*** Opening Data under study ***

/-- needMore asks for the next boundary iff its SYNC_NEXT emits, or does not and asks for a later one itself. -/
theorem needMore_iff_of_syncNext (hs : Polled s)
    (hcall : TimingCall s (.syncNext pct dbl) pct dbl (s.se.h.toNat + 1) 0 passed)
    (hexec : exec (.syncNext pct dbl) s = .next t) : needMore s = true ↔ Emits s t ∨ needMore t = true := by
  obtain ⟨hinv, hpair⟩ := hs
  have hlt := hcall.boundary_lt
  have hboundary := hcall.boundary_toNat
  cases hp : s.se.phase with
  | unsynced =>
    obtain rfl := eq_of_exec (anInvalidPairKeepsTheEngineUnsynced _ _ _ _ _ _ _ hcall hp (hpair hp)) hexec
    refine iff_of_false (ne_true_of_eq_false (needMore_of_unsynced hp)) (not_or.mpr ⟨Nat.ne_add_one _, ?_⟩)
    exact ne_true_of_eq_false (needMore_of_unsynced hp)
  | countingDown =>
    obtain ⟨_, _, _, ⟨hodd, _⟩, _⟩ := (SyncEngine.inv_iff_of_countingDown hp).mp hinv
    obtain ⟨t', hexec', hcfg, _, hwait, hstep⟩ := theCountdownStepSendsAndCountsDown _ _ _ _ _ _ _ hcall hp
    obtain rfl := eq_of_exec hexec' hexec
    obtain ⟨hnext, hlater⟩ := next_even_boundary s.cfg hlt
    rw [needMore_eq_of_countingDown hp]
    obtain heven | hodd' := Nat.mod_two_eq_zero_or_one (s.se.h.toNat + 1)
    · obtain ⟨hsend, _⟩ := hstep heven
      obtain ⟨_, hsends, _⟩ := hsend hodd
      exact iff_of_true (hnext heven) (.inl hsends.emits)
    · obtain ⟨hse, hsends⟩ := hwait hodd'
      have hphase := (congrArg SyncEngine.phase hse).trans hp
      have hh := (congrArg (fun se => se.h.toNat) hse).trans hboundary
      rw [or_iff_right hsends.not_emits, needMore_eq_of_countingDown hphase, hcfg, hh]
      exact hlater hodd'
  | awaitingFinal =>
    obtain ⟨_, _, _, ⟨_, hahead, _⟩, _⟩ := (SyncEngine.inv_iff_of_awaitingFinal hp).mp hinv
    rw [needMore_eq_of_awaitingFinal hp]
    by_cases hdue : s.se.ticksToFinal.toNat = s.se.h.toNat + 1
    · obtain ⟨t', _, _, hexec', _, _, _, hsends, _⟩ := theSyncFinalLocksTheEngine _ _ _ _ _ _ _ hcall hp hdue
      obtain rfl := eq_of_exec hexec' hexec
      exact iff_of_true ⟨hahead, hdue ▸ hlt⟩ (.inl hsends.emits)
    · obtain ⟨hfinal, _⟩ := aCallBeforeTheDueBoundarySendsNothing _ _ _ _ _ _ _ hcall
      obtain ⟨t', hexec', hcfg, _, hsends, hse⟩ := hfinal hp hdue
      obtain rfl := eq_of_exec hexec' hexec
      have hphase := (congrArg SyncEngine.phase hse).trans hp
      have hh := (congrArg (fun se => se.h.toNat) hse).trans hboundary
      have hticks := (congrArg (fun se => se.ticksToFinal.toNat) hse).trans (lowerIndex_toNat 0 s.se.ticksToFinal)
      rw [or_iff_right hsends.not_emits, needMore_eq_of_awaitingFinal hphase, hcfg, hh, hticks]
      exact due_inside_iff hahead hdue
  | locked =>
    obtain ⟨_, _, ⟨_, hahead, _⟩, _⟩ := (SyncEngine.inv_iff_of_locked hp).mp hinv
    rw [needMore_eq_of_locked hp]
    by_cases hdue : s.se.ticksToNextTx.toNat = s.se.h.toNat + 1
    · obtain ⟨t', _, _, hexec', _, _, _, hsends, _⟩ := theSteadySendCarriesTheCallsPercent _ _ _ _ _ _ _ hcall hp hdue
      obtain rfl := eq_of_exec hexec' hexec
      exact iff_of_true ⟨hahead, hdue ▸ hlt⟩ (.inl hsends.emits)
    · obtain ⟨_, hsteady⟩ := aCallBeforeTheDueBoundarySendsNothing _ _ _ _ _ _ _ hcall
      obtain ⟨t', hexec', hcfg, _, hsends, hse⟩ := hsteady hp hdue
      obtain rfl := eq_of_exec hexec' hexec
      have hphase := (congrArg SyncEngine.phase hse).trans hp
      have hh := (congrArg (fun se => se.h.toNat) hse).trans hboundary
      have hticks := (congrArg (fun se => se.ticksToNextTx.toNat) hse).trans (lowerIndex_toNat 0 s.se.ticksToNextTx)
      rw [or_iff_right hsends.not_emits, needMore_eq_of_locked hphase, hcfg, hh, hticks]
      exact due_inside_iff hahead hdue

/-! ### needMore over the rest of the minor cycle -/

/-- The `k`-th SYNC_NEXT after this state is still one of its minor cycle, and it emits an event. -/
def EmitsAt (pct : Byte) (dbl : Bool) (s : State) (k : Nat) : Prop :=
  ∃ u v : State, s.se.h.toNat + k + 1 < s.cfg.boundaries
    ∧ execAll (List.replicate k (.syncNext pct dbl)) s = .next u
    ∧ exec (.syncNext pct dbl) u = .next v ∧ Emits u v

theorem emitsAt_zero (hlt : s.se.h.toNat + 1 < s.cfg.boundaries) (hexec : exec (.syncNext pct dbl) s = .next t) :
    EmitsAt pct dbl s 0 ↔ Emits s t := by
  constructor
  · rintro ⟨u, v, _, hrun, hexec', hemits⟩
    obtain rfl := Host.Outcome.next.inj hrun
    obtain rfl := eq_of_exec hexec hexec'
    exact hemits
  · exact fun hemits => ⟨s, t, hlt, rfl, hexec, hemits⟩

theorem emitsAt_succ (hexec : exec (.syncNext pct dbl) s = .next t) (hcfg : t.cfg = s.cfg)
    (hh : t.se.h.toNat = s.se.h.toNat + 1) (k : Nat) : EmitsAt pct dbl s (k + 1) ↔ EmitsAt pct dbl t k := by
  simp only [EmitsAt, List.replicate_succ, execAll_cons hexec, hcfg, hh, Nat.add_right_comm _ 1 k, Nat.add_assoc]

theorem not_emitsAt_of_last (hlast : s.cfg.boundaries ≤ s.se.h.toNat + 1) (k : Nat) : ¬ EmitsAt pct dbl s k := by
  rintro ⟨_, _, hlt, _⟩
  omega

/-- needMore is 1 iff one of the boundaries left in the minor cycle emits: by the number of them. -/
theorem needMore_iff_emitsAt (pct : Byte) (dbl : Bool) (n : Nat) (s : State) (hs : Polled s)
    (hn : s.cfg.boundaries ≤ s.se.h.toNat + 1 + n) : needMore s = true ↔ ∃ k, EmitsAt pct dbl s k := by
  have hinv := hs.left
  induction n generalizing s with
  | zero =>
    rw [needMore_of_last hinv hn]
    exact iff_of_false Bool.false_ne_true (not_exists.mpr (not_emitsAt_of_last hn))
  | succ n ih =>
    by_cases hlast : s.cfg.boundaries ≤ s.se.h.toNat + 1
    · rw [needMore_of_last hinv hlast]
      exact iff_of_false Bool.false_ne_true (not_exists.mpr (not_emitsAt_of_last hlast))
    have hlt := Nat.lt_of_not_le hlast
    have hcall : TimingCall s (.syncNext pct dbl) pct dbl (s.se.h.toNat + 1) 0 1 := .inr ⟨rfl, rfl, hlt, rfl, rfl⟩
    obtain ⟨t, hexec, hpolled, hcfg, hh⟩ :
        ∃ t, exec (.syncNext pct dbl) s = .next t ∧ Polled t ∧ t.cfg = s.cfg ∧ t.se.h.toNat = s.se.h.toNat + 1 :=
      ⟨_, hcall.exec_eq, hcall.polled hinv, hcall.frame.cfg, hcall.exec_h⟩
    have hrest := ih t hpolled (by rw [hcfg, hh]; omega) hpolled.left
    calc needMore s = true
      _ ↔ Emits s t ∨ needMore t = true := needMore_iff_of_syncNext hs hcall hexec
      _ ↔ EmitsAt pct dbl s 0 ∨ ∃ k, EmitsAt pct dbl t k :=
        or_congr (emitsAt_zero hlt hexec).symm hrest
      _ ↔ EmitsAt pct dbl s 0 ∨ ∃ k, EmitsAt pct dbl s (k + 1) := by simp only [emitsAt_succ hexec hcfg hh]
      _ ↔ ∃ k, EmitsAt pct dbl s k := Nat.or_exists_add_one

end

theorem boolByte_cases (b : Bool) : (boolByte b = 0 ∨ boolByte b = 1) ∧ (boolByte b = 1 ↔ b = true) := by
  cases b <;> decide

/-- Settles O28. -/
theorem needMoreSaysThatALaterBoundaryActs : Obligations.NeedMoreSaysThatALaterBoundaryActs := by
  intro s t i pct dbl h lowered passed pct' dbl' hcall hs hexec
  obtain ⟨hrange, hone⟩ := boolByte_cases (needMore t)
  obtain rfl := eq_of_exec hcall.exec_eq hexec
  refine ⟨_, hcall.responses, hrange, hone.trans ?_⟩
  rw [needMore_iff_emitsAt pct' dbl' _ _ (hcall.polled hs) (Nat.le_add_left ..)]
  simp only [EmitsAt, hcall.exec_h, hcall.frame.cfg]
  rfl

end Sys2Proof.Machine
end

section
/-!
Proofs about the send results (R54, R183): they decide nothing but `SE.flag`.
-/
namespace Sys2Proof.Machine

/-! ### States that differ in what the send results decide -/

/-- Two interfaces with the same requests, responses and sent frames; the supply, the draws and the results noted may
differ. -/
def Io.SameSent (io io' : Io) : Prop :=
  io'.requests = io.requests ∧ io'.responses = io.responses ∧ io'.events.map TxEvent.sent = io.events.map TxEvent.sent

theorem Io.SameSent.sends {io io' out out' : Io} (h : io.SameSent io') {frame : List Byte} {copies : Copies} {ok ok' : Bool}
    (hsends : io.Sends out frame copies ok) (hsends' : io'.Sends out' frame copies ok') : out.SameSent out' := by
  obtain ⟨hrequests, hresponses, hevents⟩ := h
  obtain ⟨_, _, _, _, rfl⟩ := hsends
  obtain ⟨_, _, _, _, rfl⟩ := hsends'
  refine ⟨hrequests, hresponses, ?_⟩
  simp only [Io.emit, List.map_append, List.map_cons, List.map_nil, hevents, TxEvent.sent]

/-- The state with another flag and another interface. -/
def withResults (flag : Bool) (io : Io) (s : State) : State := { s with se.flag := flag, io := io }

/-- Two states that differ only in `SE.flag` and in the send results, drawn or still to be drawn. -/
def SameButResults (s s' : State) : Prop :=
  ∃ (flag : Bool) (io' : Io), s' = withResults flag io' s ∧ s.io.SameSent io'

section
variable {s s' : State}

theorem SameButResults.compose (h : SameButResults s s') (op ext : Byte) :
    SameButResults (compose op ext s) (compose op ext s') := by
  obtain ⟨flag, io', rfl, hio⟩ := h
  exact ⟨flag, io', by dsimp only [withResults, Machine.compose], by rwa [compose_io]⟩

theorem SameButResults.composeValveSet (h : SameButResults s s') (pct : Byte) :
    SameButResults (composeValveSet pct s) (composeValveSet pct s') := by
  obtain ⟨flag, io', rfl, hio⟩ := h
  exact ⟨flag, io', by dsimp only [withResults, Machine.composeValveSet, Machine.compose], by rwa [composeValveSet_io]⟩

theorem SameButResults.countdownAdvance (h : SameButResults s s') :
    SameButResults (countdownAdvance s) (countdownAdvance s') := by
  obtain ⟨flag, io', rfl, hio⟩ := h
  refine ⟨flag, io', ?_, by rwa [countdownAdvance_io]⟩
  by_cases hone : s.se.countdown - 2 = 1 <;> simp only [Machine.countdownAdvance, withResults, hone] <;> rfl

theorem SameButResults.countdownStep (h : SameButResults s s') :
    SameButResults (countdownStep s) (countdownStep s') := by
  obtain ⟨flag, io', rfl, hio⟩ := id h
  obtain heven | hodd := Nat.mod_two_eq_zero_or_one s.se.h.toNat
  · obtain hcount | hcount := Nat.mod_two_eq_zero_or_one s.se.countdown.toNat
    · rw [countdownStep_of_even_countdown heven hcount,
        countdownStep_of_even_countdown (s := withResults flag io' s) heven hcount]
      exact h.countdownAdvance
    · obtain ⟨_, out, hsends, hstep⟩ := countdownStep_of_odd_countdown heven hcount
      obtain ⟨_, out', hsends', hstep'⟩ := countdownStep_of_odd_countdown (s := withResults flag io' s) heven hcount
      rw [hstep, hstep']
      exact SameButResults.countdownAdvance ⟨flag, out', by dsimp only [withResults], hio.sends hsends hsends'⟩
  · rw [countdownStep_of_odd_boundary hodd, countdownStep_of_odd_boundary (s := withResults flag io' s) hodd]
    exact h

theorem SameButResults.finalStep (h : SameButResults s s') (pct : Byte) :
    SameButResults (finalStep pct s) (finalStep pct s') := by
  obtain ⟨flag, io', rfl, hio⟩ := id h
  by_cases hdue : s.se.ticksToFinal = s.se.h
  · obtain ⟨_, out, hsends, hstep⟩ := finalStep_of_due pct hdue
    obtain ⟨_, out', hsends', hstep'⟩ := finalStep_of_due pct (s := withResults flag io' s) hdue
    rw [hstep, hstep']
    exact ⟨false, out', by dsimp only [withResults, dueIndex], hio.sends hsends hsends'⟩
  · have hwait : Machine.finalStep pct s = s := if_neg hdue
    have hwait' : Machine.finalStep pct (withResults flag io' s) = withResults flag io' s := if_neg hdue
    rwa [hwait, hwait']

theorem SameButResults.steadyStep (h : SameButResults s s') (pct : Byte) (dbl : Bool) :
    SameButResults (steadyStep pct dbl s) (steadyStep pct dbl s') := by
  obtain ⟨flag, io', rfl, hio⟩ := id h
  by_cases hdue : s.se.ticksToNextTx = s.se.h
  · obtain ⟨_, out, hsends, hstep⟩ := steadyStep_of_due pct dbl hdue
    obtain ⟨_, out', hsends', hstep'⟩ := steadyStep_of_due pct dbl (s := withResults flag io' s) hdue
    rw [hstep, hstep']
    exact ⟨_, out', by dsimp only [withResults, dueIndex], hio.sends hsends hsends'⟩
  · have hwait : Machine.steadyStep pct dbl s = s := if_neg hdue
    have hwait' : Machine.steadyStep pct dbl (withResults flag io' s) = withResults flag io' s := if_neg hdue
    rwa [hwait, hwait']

*** Closing Data under study ***

Exercise directions: Where the word "differ" shows up in a line of the entries above, copy that line.

Expected answer:
/-! ### States that differ in what the send results decide -/
differ. -/
/-- Two states that differ only in `SE.flag` and in the send results, drawn or still to be drawn. -/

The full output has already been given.